Data extracts
--

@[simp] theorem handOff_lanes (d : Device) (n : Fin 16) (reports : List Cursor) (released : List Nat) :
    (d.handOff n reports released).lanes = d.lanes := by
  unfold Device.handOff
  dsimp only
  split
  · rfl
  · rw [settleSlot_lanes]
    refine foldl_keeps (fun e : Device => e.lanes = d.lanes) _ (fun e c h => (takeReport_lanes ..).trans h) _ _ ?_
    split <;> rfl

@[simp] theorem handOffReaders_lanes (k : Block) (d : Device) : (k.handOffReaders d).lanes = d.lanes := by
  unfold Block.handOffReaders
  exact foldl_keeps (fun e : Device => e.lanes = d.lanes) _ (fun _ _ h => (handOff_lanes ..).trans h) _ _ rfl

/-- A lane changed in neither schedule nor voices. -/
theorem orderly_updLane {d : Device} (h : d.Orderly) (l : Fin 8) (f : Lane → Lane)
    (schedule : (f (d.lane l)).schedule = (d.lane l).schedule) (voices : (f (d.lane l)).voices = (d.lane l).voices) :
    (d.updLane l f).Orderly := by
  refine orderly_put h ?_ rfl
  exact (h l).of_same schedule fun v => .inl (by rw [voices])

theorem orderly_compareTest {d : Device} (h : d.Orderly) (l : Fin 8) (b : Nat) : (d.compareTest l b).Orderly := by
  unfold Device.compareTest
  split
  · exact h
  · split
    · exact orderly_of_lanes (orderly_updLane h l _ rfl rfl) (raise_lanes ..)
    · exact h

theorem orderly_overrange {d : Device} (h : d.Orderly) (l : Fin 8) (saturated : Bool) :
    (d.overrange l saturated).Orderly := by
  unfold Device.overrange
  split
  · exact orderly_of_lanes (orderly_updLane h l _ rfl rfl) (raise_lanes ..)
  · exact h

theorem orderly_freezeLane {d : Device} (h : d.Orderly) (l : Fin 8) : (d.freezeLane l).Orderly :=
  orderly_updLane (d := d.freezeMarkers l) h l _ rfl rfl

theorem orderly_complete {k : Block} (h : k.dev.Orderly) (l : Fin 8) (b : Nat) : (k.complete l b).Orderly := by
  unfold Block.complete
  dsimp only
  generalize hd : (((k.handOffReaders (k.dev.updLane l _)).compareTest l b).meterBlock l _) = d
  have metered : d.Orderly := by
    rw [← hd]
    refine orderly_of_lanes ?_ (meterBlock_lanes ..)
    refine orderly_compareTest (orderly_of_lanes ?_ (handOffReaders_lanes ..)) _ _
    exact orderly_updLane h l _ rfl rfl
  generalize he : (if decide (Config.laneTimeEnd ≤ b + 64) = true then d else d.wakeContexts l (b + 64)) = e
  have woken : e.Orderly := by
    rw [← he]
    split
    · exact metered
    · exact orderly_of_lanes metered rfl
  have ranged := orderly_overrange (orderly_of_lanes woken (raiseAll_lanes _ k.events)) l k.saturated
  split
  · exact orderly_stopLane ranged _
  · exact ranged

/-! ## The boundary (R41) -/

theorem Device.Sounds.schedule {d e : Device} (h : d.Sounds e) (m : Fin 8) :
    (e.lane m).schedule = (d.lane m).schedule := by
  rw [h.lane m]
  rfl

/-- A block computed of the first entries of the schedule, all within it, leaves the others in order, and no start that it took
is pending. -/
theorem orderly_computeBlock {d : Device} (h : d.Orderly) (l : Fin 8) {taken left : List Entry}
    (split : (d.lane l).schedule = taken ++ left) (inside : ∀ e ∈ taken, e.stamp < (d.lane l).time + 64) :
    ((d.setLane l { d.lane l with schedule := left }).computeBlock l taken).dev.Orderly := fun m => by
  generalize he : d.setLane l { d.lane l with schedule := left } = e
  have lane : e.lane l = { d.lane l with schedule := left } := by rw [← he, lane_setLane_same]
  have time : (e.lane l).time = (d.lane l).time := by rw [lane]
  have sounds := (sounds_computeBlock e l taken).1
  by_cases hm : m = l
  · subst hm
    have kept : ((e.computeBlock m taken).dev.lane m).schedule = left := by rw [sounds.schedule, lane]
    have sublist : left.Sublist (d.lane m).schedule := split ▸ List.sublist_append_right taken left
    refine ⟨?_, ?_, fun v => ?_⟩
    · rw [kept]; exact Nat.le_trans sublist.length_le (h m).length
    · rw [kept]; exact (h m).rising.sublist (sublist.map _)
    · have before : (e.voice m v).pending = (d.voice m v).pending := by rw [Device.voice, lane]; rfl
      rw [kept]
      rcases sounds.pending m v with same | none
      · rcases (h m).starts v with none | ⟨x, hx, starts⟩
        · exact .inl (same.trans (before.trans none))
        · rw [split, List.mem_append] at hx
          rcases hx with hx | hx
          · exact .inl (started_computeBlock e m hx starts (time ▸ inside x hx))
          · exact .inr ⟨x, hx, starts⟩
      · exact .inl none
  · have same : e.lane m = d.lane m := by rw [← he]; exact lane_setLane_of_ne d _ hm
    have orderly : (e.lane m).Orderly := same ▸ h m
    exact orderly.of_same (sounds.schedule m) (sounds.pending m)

--

Problem to solve
Gather each line of the listing that holds the string "none".

Solution to this task
      rcases sounds.pending m v with same | none
      · rcases (h m).starts v with none | ⟨x, hx, starts⟩
        · exact .inl (same.trans (before.trans none))
      · exact .inl none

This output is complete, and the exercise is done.